• Exercise requirements:
Select from the data all lines with the word "asserted".

::: Records shown

-- ==== Sys2Proof/Safety.lean ====
section
/-! DEFINITION. What holds of the part in every state that a run reaches: outputs that follow the sets and counts
behind them, lists within their capacities, positions and addresses within their ranges. And the words that
statements about commands use: the part ready for a request, a request answered, commands one after another. -/

namespace Sys2Proof.Machine

/-- Every stop output is asserted exactly when its cause set is not empty (R98). -/
def StopsAgree (s : State) : Prop :=
  ∀ m : Fin 10, (s.stop m).asserted = ((s.stop m).causes != 0)

/-- The Link Port: CALL as the queued records hold it, the queues within their capacities, the counts within their
tops (R181, R182, R185, R188). -/
structure LinkOk (x : Link) : Prop where
  call : x.call = x.callDue
  reports : x.reports.length ≤ reportCapacity
  frames : x.frames.length ≤ frameCapacity
  badFrames : x.badFrames ≤ countTop
  overruns : x.overruns ≤ countTop
  lost : x.lost ≤ countTop

/-- The most spray actions of a queue: 32 entries less the one kept for a CUT (R89). -/
def sprayTop : Nat := 31

/-- The Line Action Unit of a line: marks and actions within their capacities, the marker output asserted exactly
while the on-count is above 0 (R79, R89, R92). -/
structure ActionsOk (a : LineActions) : Prop where
  marks : a.marks.length ≤ markCapacity
  sprays : sprayCount a.actions ≤ sprayTop
  cuts : (a.actions.filter fun x => !x.act.isSpray).length ≤ 1
  marker : a.marker = decide (0 < a.onCount)

/-- The Length Meter of a line: its positions within their range (R65). -/
structure LengthOk (x : LengthMeter) : Prop where
  position : x.p ≤ top32
  base : x.base ≤ top32
  highMark : x.highMark ≤ top32

/-- Whether an operation names a recipe slot of the store and carries fields that STORE_RECIPE takes (R169). -/
def StoreOp.inRange : StoreOp → Bool
  | .storeRecipe slot body => decide (slot ≤ 31) && body.firstBad.isNone
  | .eraseRecipe slot => decide (slot ≤ 31)
  | _ => true

/-- The store: its memory in canonical form and within the 139 pages, the write point in the log, the operations
queued in range and within the six general entries (R152, R153, R156). -/
structure StoreOk (s : State) : Prop where
  memory : s.flash.wf = true
  within : s.flash.within = true
  page : 43 ≤ s.log.page ∧ s.log.page ≤ 138
  slot : s.log.slot ≤ 3
  general : (s.queue.filter fun e => e.op.isGeneral).length ≤ generalEntries
  ops : ∀ e ∈ s.queue, e.op.inRange = true

/-- The tables: at most 96 package records and 16 orders, no two of one number, at most 32 rows in the ring, and every
order's tolerance below its target (R38, R118, R126, R132). -/
structure TablesOk (s : State) : Prop where
  packages : s.table.packages.length ≤ tableCapacity
  packageNumbers : (s.table.packages.map Package.number).Nodup
  orders : s.orders.length ≤ orderCapacity
  orderNumbers : (s.orders.map Order.number).Nodup
  ring : s.knot.ring.length ≤ ringCapacity
  bands : ∀ o ∈ s.orders, o.low < o.target

/-- What every step keeps. -/
structure Inv (s : State) : Prop where
  stops : StopsAgree s
  link : LinkOk s.link
  actions : ∀ l, ActionsOk (s.act l)
  lengths : ∀ l, LengthOk (s.len l)
  store : StoreOk s
  tables : TablesOk s

/-! ### Requests -/

/-- The part ready for a request: started, nothing waiting in the receive queue, room for a frame, and no RESTART
accepted (R182, R183, R192). -/
structure Ready (s : State) : Prop where
  started : s.link.start ≠ .starting
  waiting : firstWaiting s.link.frames = none
  room : s.link.frames.length < frameCapacity
  running : s.link.restarting = false

/-- The state with a request at the end of the receive queue, answered (R182, R183). -/
def State.replied (s : State) (c : Instr) (a : Answer) : State :=
  match requestBody c with
  | some (tag :: kind :: _) =>
    { s with
      link := { s.link with frames := s.link.frames ++ [⟨c, some (a.reply tag kind)⟩] } }
  | _ => s

/-- The state after a request: refused by the first check that fails, with nothing changed, and otherwise accepted,
with the effect and the reply fields given (R183). -/
def State.judged (s : State) (c : Instr) (checks : List Check) (effect : State)
    (fields : List Byte) : State :=
  match firstRefusal checks with
  | some a => s.replied c a
  | none => effect.replied c (.done fields)

/-- The state with a frame at the end of the receive queue, its request not yet handled. -/
def State.queued (s : State) (c : Instr) : State :=
  { s with link := { s.link with frames := s.link.frames ++ [⟨c, none⟩] } }

/-! ### What a command may touch

Each list names the rows of spec/opcode_table.json that may change the part of the state in question. -/

/-- The commands that may change bytes of the store: its operations, and a reset that cuts one off (R152, R153). -/
def mayWriteStore : Instr → Bool
  | .powerOnReset _ _ _ _ | .coilWriteAttempt _ | .logTakeOperation _ | .logVoidOperation _
  | .storeRecipeOperation _ | .eraseRecipeOperation _ | .storePlantOperation _ | .tallyStep _ => true
  | _ => false

/-- The commands that may change the inputs: events on their pins, their deadlines, and the resets (R1 to R10). -/
def mayMoveInputs : Instr → Bool
  | .powerOnReset _ _ _ _ | .restartReset _ _ | .pulsePinChange _ | .pulseFilterSettled _ _
  | .levelPinChange _ | .levelFilterSettled _ | .stallDeadline _ | .intervalEnd => true
  | _ => false

/-- The commands that may move the clock: deadlines (log 2) and the resets (R191). -/
def mayMoveClock : Instr → Bool
  | .powerOnReset _ _ _ _ | .restartReset _ _ | .pulseFilterSettled _ _ | .levelFilterSettled _
  | .stallDeadline _ | .intervalEnd | .motionTimerDeadline _ | .detectorTimerDeadline _
  | .scanSettleElapsed _ | .cutTimerDeadline _ | .gapTimeout => true
  | _ => false

/-- The commands that may change the plant record in force: its operation, the end of the start, and the resets
(R176). -/
def maySetPlant : Instr → Bool
  | .powerOnReset _ _ _ _ | .restartReset _ _ | .startSequenceEnd | .storePlantOperation _ => true
  | _ => false

/-! ### Commands one after another -/

/-- The state after some commands, where each of them answers a next state. -/
def afterAll : List Instr → State → Option State
  | [], s => some s
  | c :: rest, s =>
    match exec c s with
    | .next t => afterAll rest t
    | _ => none

end Sys2Proof.Machine
end

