/-- UNPLACE_PACKAGE: a number out of range is refused with FIELD (1) (log 21); it is refused by the record's state, or for
a FEEDING record by the line's motion. A PLACED record is DOFFED and leaves its slot; out of the current slot, the
reserve takes it; CREEL is judged.
A FEEDING record with strand left is DOFFED at that length, its lists cut back to it; with nothing left it is SPENT with
a leftover of 0, the next in order. The reserve takes the current slot, the place stands at no runout, the FUTURE marks
of the package leave the rope list, MARKS_FULL is cleared where that brings the list to 112 or below, RUNOUT stands only
where another place is at runout, and CREEL is judged. The other packages, places and lines stay as they are. -/
def Obligations.UnplacePackageReturnsRecord : Prop :=
  (∀ (tag : Byte) (n : Nat) (s : State), Ready s → n = 0 ∨ 65535 < n →
    exec (.unplacePackage tag n) s = .next (s.replied (.unplacePackage tag n) (.field 1))) ∧
  (∀ (tag : Byte) (n : Nat) (s : State), Ready s → 1 ≤ n → n ≤ 65535 →
    (s.package n = none →
      exec (.unplacePackage tag n) s = .next (s.replied (.unplacePackage tag n) (.state .notFound))) ∧
    (∀ k, s.package n = some k → k.state ≠ .placed → k.state ≠ .feeding →
      exec (.unplacePackage tag n) s
        = .next (s.replied (.unplacePackage tag n) (.state .wrongState))) ∧
    (∀ (k : Package) (i : Fin 4) (reserve : Bool), s.package n = some k → k.state = .placed →
      k.seat = some (i.val, reserve) →
      exec (.unplacePackage tag n) s
          = .next ((unplacePlaced i reserve n s).replied (.unplacePackage tag n) (.done [])) ∧
        ((s.place i).reserve ≠ some n ∨ reserve = true →
          (unplacePlaced i reserve n s).package n
            = some { k with state := .doffed, seat := none })) ∧
    (∀ (k : Package) (i : Fin 4) (reserve : Bool), s.package n = some k → k.state = .feeding →
      k.seat = some (i.val, reserve) → s.running .rope = true →
      exec (.unplacePackage tag n) s
        = .next (s.replied (.unplacePackage tag n) (.state .machineRunning))) ∧
    (∀ (k : Package) (i : Fin 4) (reserve : Bool), s.package n = some k → k.state = .feeding →
      k.seat = some (i.val, reserve) → s.running .rope = false →
      exec (.unplacePackage tag n) s
        = .next ((unplaceFeeding i k s).replied (.unplacePackage tag n) (.done [])))) ∧
  (∀ (n : Nat) (i : Fin 4) (reserve : Bool) (k : Package) (s : State), s.package n = some k →
    let t := unplacePlaced i reserve n s
    t.place i = (if reserve then { s.place i with reserve := none }
        else { s.place i with current := (s.place i).reserve, reserve := none }) ∧
    (∀ q, q ≠ i → t.place q = s.place q) ∧
    (∀ r, r ≠ n → t.package r
      = if reserve = false ∧ (s.place i).reserve = some r then
          (s.package r).map fun x => { x with seat := some (i.val, false) }
        else s.package r) ∧
    t.hasCause 8 .creel = t.creelLacks) ∧
  (∀ (n : Nat) (i : Fin 4) (k : Package) (s : State), s.package n = some k →
    (s.place i).reserve ≠ some n →
    let left := k.wound - k.consumed
    let t := unplaceFeeding i k s
    (0 < left → t.package n
      = some { k with
          state := .doffed, wound := left, consumed := 0, warned := false, seat := none
          feedStart := none
          spans := (k.spans.filter fun x => decide (x.start < left)).map fun x =>
            { x with stop := min x.stop left }
          splices := k.splices.filter fun w => decide (w < left) }) ∧
    (left = 0 → t.package n
        = some { k with
            state := .spent, seat := none, feedStart := none, leftover := some 0
            spentOrder := some s.table.nextSpent } ∧
      t.table.nextSpent = s.table.nextSpent + 1) ∧
    (∀ r, r ≠ n → t.package r
      = if (s.place i).reserve = some r then
          (s.package r).map fun x => { x with seat := some (i.val, false) }
        else s.package r) ∧
    t.place i = { current := (s.place i).reserve, reserve := none, runout := false } ∧
    (∀ q, q ≠ i → t.place q = s.place q) ∧
    let kept := (s.act .rope).marks.filter fun m => m.made || m.source != some n
    (t.act .rope).marks = kept ∧
    t.hasCause 8 .marksFull
      = (s.hasCause 8 .marksFull
          && !(decide (kept.length < (s.act .rope).marks.length) && decide (kept.length ≤ 112))) ∧
    t.hasCause 8 .runout
      = (s.hasCause 8 .runout && ([0, 1, 2, 3] : List (Fin 4)).any fun q => q != i && (s.place q).runout) ∧
    t.hasCause 8 .creel = t.creelLacks ∧
    t.len .rope = s.len .rope ∧ t.net = s.net ∧ t.jobs = s.jobs ∧ t.orders = s.orders) ∧
  (∀ s : State, s.creelLacks = true ↔
    ∃ c i, s.ropeCopy = some c ∧ i.val < c.recipe.strands ∧ (s.place i).current = none)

::::::

• Answer:
/-- Every stop output is asserted exactly when its cause set is not empty (R98). -/
  ∀ m : Fin 10, (s.stop m).asserted = ((s.stop m).causes != 0)
/-- The Line Action Unit of a line: marks and actions within their capacities, the marker output asserted exactly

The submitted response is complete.